At the same time, gender seems a basic human characteristic we (have learned to) distinguish very rapidly, starting already at a young age. In most languages, words and sentences are used differently depending on the subject’s or object’s gender. And while gender can have severe consequences in many parts of the world, the distinction is in most cases so obvious that it’s too trivial to mention it explicitly.

DBpedia is the Linked Data version of Wikipedia, offering encyclopedic knowledge in a machine-interpretable form. A vast majority of triples in DBpedia is derived from so-called infoboxes on Wikipedia.
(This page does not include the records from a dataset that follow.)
theorem armEntry_rollKeeps (n : Node) (e : PlanEntry) (edge : Pos) : RollKeeps (armEntry n e edge) n := by
  unfold armEntry
  dsimp only
  split
  · next m hm => exact (armTrigger_rollKeeps _ _ _ _ _ _ hm).trans (roll_rollKeeps n _)
  · next m hm => exact (roll_rollKeeps m _).trans ((armTrigger_rollKeeps _ _ _ _ _ _ hm).trans (roll_rollKeeps n _))
  · next m hm =>
    have h := (armTrigger_rollKeeps _ _ _ _ _ _ hm).trans (roll_rollKeeps n _)
    split
    · exact (fireCut_rollKeeps _ _ _).trans ((roll_rollKeeps m _).trans h)
    · exact (roll_rollKeeps m _).trans h

theorem openStart_rollKeeps (n : Node) (x : Nat) (e : Pos) : RollKeeps (openStart n x e) n := by
  unfold openStart
  split
  · exact .of_eq rfl rfl
  · exact .self n

/-- The Roll Builder at a match report writes itself, the Trigger Table and the transmit queue, and nothing else. -/
theorem rollReport_rollKeeps (n : Node) (x : Nat) (e : Pos) (real : Bool) (sw : Option Nat) :
    RollKeeps (rollReport n x e real sw) n := by
  have ha : ∀ k : Node, RollKeeps (armCuts k x e) k := by
    intro k
    unfold armCuts
    split
    · exact .self k
    · dsimp only
      split
      · split
        · exact (armEntry_rollKeeps _ _ _).trans (.of_eq rfl rfl)
        · exact .of_eq rfl rfl
      · exact .of_eq rfl rfl
  have ho : ∀ k : Node, RollKeeps k n →
      RollKeeps (if k.track.tracker = .track ∧ k.link.resume = none then openStart k x e else k) n := by
    intro k hk
    split
    · exact (openStart_rollKeeps k x e).trans hk
    · exact hk
  unfold rollReport
  split
  · dsimp only
    split
    · split
      · exact (ha _).trans (ho _ (.of_eq rfl rfl))
      · exact (ha _).trans (ho _ (.self n))
    · split
      · exact ho _ (.of_eq rfl rfl)
      · exact ho _ (.self n)
  · exact .self n

/-! ### The match report (R54) -/

/-- What a step of a match report keeps: everything outside `sansReport` (so the Repeat Track, the peers, the labels, the pins
and the node state), and the bound of the queue. -/
structure ReportKeeps (a b : Node) : Prop where
  view : sansReport a = sansReport b
  queue : QueueFits b → QueueFits a

theorem ReportKeeps.of_eq {a b : Node} (h : sansReport a = sansReport b) (hl : a.link = b.link) : ReportKeeps a b :=
  ⟨h, fun hq => by unfold QueueFits; rw [hl]; exact hq⟩

theorem ReportKeeps.trans {a b c : Node} (h1 : ReportKeeps a b) (h2 : ReportKeeps b c) : ReportKeeps a c :=
  ⟨h1.view.trans h2.view, fun hq => h1.queue (h2.queue hq)⟩

theorem ReportKeeps.self (n : Node) : ReportKeeps n n := ⟨rfl, fun h => h⟩

theorem ReportKeeps.track {a b : Node} (h : ReportKeeps a b) : a.track = b.track := by
  have h2 := congrArg Node.track h.view
  exact h2

theorem closeWindow_reportKeeps (n : Node) : ReportKeeps (closeWindow n) n := by
  have h := congrArg sansReport (closeWindow_sansMarks n)
  exact ⟨h, closeWindow_queue n⟩

theorem openWindow_reportKeeps (n : Node) (x : Nat) (e : Pos) (sy tr : Bool) : ReportKeeps (openWindow n x e sy tr) n := by
  have h := congrArg sansReport (openWindow_sansMarks n x e sy tr)
  exact ⟨h, openWindow_queue n x e sy tr⟩

theorem nipReport_reportKeeps (n : Node) (x : Nat) (e : Pos) (real sw : Bool) (s : Option Nat) (m : Bool) :
    ReportKeeps (nipReport n x e real sw s m) n := by
  have h := congrArg sansReport (nipReport_sansNip n x e real sw s m)
  have hl := congrArg Node.link (nipReport_sansNip n x e real sw s m)
  exact .of_eq h hl

theorem shadeReport_reportKeeps (n : Node) (x : Nat) (sw : Option Nat) : ReportKeeps (shadeReport n x sw) n := by
  have h := congrArg sansReport (shadeReport_shadeKeeps n x sw).view
  exact ⟨h, (shadeReport_shadeKeeps n x sw).queue⟩

theorem rollReport_reportKeeps (n : Node) (x : Nat) (e : Pos) (real : Bool) (sw : Option Nat) :
    ReportKeeps (rollReport n x e real sw) n := by
  have h := congrArg sansReport (rollReport_rollKeeps n x e real sw).view
  exact ⟨h, (rollReport_rollKeeps n x e real sw).queue⟩

theorem testSwitch_reportKeeps (n : Node) (j : Option JobRecord) (x : Nat) : ReportKeeps (testSwitch n j x).1 n := by
  unfold testSwitch
  split
  · exact .self n
  · split
    · split <;> exact .of_eq rfl rfl
    · exact .self n

theorem boundary_reportKeeps (n : Node) (e : Pos) (t : Nat) (c : Bool) : ReportKeeps (boundary n e t c) n := by
  rw [boundary_eq]
  exact .of_eq rfl rfl

theorem travelForget_reportKeeps (n : Node) : ReportKeeps (travelForget n) n := .of_eq rfl rfl

theorem holdSettle_reportKeeps (n : Node) : ReportKeeps (holdSettle n) n := by
  have h := congrArg sansReport (sansHold_holdSettle n)
  exact ⟨h, holdSettle_queue n⟩

theorem travelReport_reportKeeps (n : Node) (r : MatchReport) (f : Bool) : ReportKeeps (travelReport n r f) n := by
  have hb : ReportKeeps (if r.real then boundary n r.edge r.time r.wasTrack else travelForget n) n := by
    split
    · exact boundary_reportKeeps n _ _ _
    · exact travelForget_reportKeeps n
  unfold travelReport
  dsimp only
  split
  · exact (travelForget_reportKeeps _).trans ((holdSettle_reportKeeps _).trans hb)
  · exact hb

theorem reportLength_reportKeeps (n : Node) (x : Nat) : ReportKeeps (reportLength n x) n := by
  unfold reportLength
  split
  · unfold lengthCheck
    dsimp only
    split <;> exact .of_eq rfl rfl
  · exact .self n

theorem loopToOpen_reportKeeps (n : Node) : ReportKeeps (loopToOpen n) n := by
  unfold loopToOpen
  split
  · exact .self n
  · exact .of_eq rfl rfl

theorem settleReport_reportKeeps (n : Node) : ReportKeeps (settleReport n) n := .of_eq rfl rfl

theorem holdLoop_reportKeeps (n : Node) : ReportKeeps (holdLoop n) n := by
  unfold holdLoop
  split
  · exact loopToOpen_reportKeeps n
  · exact .self n

/-- What follows the switch and the move of R62 in a match report. -/
def reportRest (n2 : Node) (r : MatchReport) (falls made : Bool) : Node :=
  let n3 := reportLength (travelReport n2 r falls) r.number
  let n5 := reportOpen (settleReport (closeWindow (holdLoop (if made ∨ falls then loopToOpen n3 else n3)))) r
  let n6 := nipReport n5 r.number r.edge r.real made (spliceOf n5 r.number) (r.missed.any fun x => x.splice.isSome)
  let n7 := shadeReport n6 r.number (switchedFirst n6 made)
  rollReport n7 r.number r.edge r.real (switchedFirst n7 made)

theorem reportRest_reportKeeps (n2 : Node) (r : MatchReport) (falls made : Bool) :
    ReportKeeps (reportRest n2 r falls made) n2 := by
  unfold reportRest
  dsimp only
  refine (rollReport_reportKeeps _ _ _ _ _).trans ((shadeReport_reportKeeps _ _ _).trans
    ((nipReport_reportKeeps _ _ _ _ _ _ _).trans ((openWindow_reportKeeps _ _ _ _ _).trans
      ((settleReport_reportKeeps _).trans ((closeWindow_reportKeeps _).trans ((holdLoop_reportKeeps _).trans ?_))))))
  have h := (reportLength_reportKeeps (travelReport n2 r falls) r.number).trans (travelReport_reportKeeps n2 r falls)
  split
  · exact (loopToOpen_reportKeeps _).trans h
  · exact h

theorem matchReport_eq (n : Node) (r : MatchReport) :
    matchReport n r =
      reportRest (if reportFalls n r then fallen (reportSwitch n r).1 else (reportSwitch n r).1) r (reportFalls n r)
        (reportSwitch n r).2 := rfl

theorem reportSwitch_reportKeeps (n : Node) (r : MatchReport) : ReportKeeps (reportSwitch n r).1 n :=
  testSwitch_reportKeeps _ _ _

theorem fallen_reportKeeps {a b : Node} (h : ReportKeeps a b) : ReportKeeps (fallen a) (fallen b) := by
  have hv := congrArg (fun x => sansReport (fallen x)) h.view
  exact ⟨hv, h.queue⟩

/-- R54: a match report keeps everything outside `sansReport`, or, where R62 moves the tracker, everything but the
tracker's own fields. -/
theorem matchReport_reportKeeps (n : Node) (r : MatchReport) :
    ReportKeeps (matchReport n r) (if reportFalls n r then fallen n else n) := by
  rw [matchReport_eq]
  refine (reportRest_reportKeeps _ r _ _).trans ?_
  split
  · exact fallen_reportKeeps (reportSwitch_reportKeeps n r)
  · exact reportSwitch_reportKeeps n r

theorem matchReport_queue (n : Node) (r : MatchReport) (h : QueueFits n) : QueueFits (matchReport n r) := by
  apply (matchReport_reportKeeps n r).queue
  split <;> exact h

/-- A match report leaves the repeat table and the here pointer as its match set them. -/
theorem matchReport_table (n : Node) (r : MatchReport) :
    (matchReport n r).track.table = n.track.table ∧ (matchReport n r).track.here = n.track.here := by
  rw [(matchReport_reportKeeps n r).track]
  split <;> exact ⟨rfl, rfl⟩

/-! ### The idle gap -/

/-- The end of a request writes the port and nothing else. -/
theorem endRequest_eq (n : Node) (x : SlotState) : endRequest n x = { n with port := (endRequest n x).port } := by
  unfold endRequest; split <;> rfl

@[simp] theorem endRequest_link (n : Node) (x : SlotState) : (endRequest n x).link = n.link := by
  rw [endRequest_eq]
/-- R22, R169: with no own frame on the line, clearing the queue filters it and may end the request that leaves; it writes
nothing else but the attempt count. -/
theorem clearQueue_idle (n : Node) (h : n.link.sending = false) :
    clearQueue n = { n with link := (clearQueue n).link, port := (clearQueue n).port } ∧
    (clearQueue n).link = { n.link with queue := n.link.queue.filter (staysQueued n), attempts := (clearQueue n).link.attempts } := by
  unfold clearQueue
  rw [if_neg (by rw [h]; decide)]
  dsimp only
  split
  · rw [endRequest_link]
    exact ⟨by rw [endRequest_eq], rfl⟩
  · exact ⟨rfl, rfl⟩

theorem clearQueue_sending (n : Node) (h : n.link.sending = true) : clearQueue n = n := by
  unfold clearQueue; simp [h]

/-- A queue with nothing to clear stands. -/
theorem clearQueue_stays (n : Node) (h : ∀ e ∈ n.link.queue, staysQueued n e = true) : clearQueue n = n := by
  unfold clearQueue
  rw [List.filter_eq_self.2 h]
  simp

theorem staysQueued_iff (n : Node) (e : QEntry) : staysQueued n e = true ↔
    abandonedRoll n.roll.awaiting e = false ∧ (n.st = .benched → benchedKind e.telegram = true) := by
  unfold staysQueued
  by_cases hb : n.st = .benched <;> simp [hb]

theorem abandonedRoll_iff (kept : List RollContent) (e : QEntry) : abandonedRoll kept e = true ↔
      e.offerBy = .roll ∧ ∃ c, e.telegram = .roll c ∧ ∀ k ∈ kept, k.number ≠ c.number := by
  unfold abandonedRoll
  split
  · next c h1 h2 => simp [h1, h2]
  · next h =>
    constructor
    · intro h; cases h
    · rintro ⟨h1, c, h2, -⟩; exact absurd h2 (h c h1)


theorem clearQueue_length (n : Node) : (clearQueue n).link.queue.length ≤ n.link.queue.length := by
  by_cases h : n.link.sending = true
  · exact Nat.le_of_eq (congrArg (fun m : Node => m.link.queue.length) (clearQueue_sending n h))
  · rw [(clearQueue_idle n (by simpa using h)).2]
    exact List.length_filter_le _ _

/-! ### Waiting regrades (R161) -/

@[simp] theorem joinChange_late (a b : RollChange) : (joinChange a b).late = (a.late || b.late) := rfl

/-- With no regrade waiting a change stands alone. -/
theorem pendingChange_empty (n : Node) (x : Nat) (ch : RollChange) (hq : n.link.queue = []) (hr : n.link.refusedOffers = []) :
    pendingChange n x ch = ch := by
  unfold pendingChange
  rw [hq, hr]
  rfl

/-! ### Completed frames -/

/-- The completion of the frame that the node sends: the own telegram is taken, and the Hold Unit settles. -/
theorem completeFrame_own (n : Node) (o : Origin) (t : Telegram) (e : QEntry) (rest : List QEntry) (hw : tracksW n = true)
    (hl : n.st ≠ .listening) (hq : n.link.queue = e :: rest) (ho : isOwnFrame n o t = true) :
    completeFrame o t n =
      holdSettle (clearFrame (completeOwn (hearEnd { n with link := { n.link with w := o.sender } }) o t e)) := by
  unfold completeFrame
  rw [if_pos hw, ho, hq]
  dsimp only
  rw [if_neg hl]

/-- An own telegram other than JOIN and DOWN, with no refused offer waiting: it is counted and applied, and its offer ends. -/
theorem completeOwn_plain (n : Node) (o : Origin) (t : Telegram) (e : QEntry) (ha : appliesFrames n = true)
    (hj : isJoin t = false) (hd : isDown t = false) (hr : n.link.refusedOffers = []) :
    completeOwn n o t e =
      offerCompleted
        (applyFrame (countCompleted (ownCompletes n)) o true (match e.offerBy with | .regrade _ => true | _ => false) t) e := by
  have h : appliesFrames (countCompleted (ownCompletes n)) = true := by
    unfold countCompleted
    split <;> exact ha
  unfold completeOwn
  dsimp only
  rw [hj, hd, hr]
  simp only [Bool.false_eq_true, if_false]
  rw [if_pos h]
  rfl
For instance, if you look up the Wikipedia articles on Frank and Nancy Sinatra, you’ll notice a list of key–value properties in a dedicated box on the right-hand side. Such (semi-)structured information is a blessing for machines, which cannot deal well with natural language yet. Missing is this column is a gender field that states the obvious. Consequently, the automated conversion process from infobox to triples will not generate a gender property—so if we want it, we have to create it in a different way.

Determining gender is easy for humans, but machines need to know explicitly. ©Giovanna Baldini

Finding the people

The first obvious step is to list all people. That’s something DBpedia can help us with. This query gives us people and their Wikipedia pages:

  ?person a foaf:Person;
          foaf:isPrimaryTopicOf ?article.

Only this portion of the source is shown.